[Data excerpts]
+ + + + + + +

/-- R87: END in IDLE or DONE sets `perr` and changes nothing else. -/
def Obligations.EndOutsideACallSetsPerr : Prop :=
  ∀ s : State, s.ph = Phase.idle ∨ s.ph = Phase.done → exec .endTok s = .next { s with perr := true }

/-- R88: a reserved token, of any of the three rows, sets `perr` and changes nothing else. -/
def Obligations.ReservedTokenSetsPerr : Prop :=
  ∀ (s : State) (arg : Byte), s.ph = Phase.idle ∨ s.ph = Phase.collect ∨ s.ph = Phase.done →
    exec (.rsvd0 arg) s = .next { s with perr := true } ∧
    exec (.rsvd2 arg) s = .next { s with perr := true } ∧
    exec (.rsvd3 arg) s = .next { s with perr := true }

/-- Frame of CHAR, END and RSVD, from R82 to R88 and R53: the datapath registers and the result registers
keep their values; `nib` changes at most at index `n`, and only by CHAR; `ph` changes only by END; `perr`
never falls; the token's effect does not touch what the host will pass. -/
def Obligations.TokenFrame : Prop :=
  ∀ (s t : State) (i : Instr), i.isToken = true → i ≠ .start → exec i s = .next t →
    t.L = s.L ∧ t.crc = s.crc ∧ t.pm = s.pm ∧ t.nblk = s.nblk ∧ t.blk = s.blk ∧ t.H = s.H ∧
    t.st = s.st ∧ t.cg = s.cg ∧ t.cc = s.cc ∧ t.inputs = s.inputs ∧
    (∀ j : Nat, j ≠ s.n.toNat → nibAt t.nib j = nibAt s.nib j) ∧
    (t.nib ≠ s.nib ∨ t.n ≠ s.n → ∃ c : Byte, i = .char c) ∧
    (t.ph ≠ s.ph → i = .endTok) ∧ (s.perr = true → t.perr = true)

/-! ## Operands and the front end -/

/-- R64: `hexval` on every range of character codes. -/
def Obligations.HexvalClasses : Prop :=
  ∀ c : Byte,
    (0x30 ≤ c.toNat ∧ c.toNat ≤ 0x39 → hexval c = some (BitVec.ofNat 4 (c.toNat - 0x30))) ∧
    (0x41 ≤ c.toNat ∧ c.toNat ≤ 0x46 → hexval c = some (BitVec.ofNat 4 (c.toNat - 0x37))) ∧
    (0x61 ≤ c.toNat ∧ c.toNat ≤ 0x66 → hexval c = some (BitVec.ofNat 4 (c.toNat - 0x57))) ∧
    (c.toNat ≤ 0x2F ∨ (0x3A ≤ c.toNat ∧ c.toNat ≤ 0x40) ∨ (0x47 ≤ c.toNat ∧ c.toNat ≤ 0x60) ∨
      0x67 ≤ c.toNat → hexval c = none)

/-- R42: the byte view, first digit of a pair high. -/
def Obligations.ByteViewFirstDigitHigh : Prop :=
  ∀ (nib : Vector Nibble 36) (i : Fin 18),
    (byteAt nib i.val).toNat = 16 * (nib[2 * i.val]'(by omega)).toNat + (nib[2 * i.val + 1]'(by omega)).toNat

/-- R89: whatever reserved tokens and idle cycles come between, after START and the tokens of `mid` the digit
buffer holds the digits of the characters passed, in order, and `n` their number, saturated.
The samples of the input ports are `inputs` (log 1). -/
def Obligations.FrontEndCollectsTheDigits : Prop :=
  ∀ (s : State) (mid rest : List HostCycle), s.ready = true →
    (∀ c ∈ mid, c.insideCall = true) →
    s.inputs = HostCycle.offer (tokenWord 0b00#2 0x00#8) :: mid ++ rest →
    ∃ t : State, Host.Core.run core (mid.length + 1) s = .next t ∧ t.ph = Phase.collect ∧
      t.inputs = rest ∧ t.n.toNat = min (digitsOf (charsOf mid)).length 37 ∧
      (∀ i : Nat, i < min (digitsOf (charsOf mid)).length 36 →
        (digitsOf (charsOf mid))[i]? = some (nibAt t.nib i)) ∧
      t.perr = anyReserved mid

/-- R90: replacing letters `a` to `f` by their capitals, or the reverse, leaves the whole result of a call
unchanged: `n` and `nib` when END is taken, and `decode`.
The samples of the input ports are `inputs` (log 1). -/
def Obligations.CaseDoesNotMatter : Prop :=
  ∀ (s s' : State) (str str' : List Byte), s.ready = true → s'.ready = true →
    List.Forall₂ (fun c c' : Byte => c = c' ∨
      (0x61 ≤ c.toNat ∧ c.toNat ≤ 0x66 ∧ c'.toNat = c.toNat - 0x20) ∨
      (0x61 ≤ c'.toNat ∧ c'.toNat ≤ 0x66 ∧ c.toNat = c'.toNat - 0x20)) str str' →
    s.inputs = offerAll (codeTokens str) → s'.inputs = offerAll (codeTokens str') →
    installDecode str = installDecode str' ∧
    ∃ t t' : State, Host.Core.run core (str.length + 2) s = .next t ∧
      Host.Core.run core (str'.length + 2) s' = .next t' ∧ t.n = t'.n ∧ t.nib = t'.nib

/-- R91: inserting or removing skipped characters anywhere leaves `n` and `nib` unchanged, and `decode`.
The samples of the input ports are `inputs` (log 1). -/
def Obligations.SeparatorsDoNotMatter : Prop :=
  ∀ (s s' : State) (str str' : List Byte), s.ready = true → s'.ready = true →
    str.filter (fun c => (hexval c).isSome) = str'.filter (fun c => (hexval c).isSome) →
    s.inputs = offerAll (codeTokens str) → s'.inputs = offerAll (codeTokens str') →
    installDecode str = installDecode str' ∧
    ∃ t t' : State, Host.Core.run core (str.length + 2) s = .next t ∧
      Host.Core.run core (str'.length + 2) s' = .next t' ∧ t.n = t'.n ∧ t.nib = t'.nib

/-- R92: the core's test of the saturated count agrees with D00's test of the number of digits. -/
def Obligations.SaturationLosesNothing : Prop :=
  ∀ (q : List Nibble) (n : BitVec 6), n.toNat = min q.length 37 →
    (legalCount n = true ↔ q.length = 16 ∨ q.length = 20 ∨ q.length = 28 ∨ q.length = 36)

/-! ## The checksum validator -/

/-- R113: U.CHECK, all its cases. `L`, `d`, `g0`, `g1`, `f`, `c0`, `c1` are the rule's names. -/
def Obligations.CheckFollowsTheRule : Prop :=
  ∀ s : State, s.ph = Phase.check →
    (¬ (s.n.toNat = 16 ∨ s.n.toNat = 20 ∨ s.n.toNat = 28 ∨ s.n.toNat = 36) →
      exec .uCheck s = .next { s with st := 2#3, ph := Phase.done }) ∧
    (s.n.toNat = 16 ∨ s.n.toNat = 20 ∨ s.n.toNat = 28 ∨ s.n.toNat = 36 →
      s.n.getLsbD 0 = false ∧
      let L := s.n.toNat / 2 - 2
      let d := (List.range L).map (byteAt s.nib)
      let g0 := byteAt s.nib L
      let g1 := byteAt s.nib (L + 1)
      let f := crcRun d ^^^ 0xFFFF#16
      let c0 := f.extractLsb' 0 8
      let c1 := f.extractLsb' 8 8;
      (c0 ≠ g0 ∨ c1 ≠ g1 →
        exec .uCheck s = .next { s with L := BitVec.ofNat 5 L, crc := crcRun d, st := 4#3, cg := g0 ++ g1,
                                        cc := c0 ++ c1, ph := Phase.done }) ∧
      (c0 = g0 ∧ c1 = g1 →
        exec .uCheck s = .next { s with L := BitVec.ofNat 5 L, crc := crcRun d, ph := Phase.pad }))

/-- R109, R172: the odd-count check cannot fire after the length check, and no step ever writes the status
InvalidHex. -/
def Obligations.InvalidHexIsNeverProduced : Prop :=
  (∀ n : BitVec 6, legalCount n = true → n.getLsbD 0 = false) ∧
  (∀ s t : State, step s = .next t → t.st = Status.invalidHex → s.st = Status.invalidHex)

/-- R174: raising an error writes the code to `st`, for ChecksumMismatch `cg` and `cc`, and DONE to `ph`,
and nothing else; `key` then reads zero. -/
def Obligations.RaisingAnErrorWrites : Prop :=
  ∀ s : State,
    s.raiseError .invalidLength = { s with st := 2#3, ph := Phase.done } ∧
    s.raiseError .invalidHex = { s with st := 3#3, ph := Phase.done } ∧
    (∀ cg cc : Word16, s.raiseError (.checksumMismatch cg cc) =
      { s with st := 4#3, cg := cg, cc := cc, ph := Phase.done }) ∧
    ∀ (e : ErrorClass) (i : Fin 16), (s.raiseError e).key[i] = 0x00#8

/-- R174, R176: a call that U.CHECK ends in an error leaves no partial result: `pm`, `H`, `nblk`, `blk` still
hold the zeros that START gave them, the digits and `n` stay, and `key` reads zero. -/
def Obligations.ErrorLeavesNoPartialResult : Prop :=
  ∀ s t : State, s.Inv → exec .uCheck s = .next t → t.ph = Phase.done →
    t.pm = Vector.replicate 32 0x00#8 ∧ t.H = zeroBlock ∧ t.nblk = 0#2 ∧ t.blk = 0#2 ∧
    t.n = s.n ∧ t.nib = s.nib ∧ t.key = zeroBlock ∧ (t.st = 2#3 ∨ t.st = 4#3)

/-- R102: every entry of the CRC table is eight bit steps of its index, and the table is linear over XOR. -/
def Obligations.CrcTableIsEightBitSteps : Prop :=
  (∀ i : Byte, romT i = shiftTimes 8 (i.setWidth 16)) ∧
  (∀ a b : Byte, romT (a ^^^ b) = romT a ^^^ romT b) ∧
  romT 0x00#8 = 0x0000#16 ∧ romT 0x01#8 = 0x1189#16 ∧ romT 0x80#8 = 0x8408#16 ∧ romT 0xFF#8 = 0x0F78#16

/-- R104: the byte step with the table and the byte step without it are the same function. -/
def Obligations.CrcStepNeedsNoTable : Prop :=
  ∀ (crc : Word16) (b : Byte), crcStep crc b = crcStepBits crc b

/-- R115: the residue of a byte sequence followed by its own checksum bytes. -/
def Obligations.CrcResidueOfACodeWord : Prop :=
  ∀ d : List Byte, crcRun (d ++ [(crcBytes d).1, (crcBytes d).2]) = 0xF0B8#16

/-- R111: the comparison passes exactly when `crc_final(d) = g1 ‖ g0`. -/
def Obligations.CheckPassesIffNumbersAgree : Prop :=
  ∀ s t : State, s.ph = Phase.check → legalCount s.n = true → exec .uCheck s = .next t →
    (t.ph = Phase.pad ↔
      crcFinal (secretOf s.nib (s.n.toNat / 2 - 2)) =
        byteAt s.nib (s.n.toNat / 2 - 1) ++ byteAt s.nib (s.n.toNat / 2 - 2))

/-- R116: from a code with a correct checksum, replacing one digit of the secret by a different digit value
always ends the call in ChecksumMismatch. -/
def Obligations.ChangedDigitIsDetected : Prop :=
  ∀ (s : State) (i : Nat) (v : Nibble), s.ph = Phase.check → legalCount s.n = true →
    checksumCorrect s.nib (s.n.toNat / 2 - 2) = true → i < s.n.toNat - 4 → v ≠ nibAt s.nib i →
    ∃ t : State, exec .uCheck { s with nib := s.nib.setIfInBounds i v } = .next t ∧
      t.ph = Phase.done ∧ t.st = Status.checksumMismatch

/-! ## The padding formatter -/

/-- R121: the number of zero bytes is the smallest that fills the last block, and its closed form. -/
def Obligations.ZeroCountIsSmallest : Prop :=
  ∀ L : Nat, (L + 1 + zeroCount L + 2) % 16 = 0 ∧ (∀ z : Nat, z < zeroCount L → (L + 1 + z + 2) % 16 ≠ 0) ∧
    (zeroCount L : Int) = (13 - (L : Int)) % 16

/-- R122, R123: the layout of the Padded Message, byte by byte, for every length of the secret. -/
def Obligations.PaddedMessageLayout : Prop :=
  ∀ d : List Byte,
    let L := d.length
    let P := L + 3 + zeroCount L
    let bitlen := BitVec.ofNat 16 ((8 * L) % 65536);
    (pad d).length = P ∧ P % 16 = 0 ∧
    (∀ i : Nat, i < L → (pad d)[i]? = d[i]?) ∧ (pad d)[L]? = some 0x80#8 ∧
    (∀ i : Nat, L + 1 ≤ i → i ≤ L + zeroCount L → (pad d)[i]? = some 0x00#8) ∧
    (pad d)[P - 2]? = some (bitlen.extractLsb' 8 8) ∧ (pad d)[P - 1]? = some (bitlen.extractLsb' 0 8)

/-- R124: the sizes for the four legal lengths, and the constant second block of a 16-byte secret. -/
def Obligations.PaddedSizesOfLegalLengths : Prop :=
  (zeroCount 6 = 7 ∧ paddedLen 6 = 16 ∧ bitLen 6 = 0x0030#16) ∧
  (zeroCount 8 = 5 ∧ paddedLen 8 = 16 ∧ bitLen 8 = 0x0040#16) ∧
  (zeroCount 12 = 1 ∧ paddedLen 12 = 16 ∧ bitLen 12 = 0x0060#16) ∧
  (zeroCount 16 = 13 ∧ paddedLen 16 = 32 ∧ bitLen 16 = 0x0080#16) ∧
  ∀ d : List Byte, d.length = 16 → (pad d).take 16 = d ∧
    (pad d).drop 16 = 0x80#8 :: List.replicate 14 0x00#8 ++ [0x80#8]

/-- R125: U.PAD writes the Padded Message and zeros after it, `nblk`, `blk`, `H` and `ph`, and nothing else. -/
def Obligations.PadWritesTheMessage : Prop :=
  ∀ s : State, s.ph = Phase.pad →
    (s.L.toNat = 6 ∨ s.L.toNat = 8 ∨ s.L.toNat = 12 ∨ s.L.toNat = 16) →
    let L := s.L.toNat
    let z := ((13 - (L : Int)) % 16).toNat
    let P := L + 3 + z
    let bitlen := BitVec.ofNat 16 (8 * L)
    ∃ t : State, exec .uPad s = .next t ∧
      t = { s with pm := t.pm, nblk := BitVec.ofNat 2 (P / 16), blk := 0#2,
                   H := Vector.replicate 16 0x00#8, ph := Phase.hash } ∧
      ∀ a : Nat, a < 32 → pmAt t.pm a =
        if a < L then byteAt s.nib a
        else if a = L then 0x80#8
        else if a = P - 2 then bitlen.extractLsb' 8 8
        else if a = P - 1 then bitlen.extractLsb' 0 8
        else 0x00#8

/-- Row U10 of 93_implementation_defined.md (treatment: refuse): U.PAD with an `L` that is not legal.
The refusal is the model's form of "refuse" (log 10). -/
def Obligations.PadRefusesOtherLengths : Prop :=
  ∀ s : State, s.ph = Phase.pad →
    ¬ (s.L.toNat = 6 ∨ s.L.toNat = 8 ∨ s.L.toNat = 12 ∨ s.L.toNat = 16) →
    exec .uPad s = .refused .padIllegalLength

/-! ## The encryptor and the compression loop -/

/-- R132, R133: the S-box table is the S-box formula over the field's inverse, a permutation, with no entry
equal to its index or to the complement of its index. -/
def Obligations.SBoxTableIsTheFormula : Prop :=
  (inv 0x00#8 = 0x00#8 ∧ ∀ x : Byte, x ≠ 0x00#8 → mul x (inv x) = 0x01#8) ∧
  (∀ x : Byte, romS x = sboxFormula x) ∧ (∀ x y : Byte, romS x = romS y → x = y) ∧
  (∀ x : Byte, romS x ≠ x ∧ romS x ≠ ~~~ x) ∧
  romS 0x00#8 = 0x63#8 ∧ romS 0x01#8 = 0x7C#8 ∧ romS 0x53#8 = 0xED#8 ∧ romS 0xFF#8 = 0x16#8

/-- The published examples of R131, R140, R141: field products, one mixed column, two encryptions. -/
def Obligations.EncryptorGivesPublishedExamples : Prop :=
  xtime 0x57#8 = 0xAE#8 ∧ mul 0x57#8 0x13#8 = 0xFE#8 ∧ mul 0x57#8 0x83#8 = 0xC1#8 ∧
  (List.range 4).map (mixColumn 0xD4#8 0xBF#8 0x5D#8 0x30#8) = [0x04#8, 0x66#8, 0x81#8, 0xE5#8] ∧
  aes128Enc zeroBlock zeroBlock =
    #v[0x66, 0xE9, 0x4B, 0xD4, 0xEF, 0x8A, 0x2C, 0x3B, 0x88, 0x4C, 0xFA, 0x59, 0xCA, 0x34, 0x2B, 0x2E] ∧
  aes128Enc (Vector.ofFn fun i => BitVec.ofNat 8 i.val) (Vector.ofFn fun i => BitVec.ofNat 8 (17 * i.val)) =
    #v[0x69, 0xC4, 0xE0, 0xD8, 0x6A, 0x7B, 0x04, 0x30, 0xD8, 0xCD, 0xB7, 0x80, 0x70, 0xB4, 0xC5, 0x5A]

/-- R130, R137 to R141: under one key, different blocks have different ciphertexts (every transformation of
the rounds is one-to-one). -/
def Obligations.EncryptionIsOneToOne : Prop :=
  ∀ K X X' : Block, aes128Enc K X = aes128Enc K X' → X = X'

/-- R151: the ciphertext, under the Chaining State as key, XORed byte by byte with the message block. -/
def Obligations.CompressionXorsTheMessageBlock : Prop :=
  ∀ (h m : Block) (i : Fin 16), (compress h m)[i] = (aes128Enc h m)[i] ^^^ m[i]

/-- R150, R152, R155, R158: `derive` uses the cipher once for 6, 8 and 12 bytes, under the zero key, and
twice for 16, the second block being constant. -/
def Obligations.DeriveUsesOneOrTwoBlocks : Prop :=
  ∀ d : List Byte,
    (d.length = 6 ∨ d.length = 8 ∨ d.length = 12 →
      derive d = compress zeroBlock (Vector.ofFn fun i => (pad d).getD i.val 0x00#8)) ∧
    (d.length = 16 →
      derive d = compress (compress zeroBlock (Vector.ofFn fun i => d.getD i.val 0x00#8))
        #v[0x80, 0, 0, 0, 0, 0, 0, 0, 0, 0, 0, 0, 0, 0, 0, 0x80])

+ + + + + + +

-- Exercise aim --
With the line that has "def Obligations.EndOutsideACallSetsPerr : Prop" as the first and the line that has "exec (.rsvd3 arg)" as the last, repeat exactly that run of lines above and no more.

-- Response below --
def Obligations.EndOutsideACallSetsPerr : Prop :=
  ∀ s : State, s.ph = Phase.idle ∨ s.ph = Phase.done → exec .endTok s = .next { s with perr := true }

/-- R88: a reserved token, of any of the three rows, sets `perr` and changes nothing else. -/
def Obligations.ReservedTokenSetsPerr : Prop :=
  ∀ (s : State) (arg : Byte), s.ph = Phase.idle ∨ s.ph = Phase.collect ∨ s.ph = Phase.done →
    exec (.rsvd0 arg) s = .next { s with perr := true } ∧
    exec (.rsvd2 arg) s = .next { s with perr := true } ∧
    exec (.rsvd3 arg) s = .next { s with perr := true }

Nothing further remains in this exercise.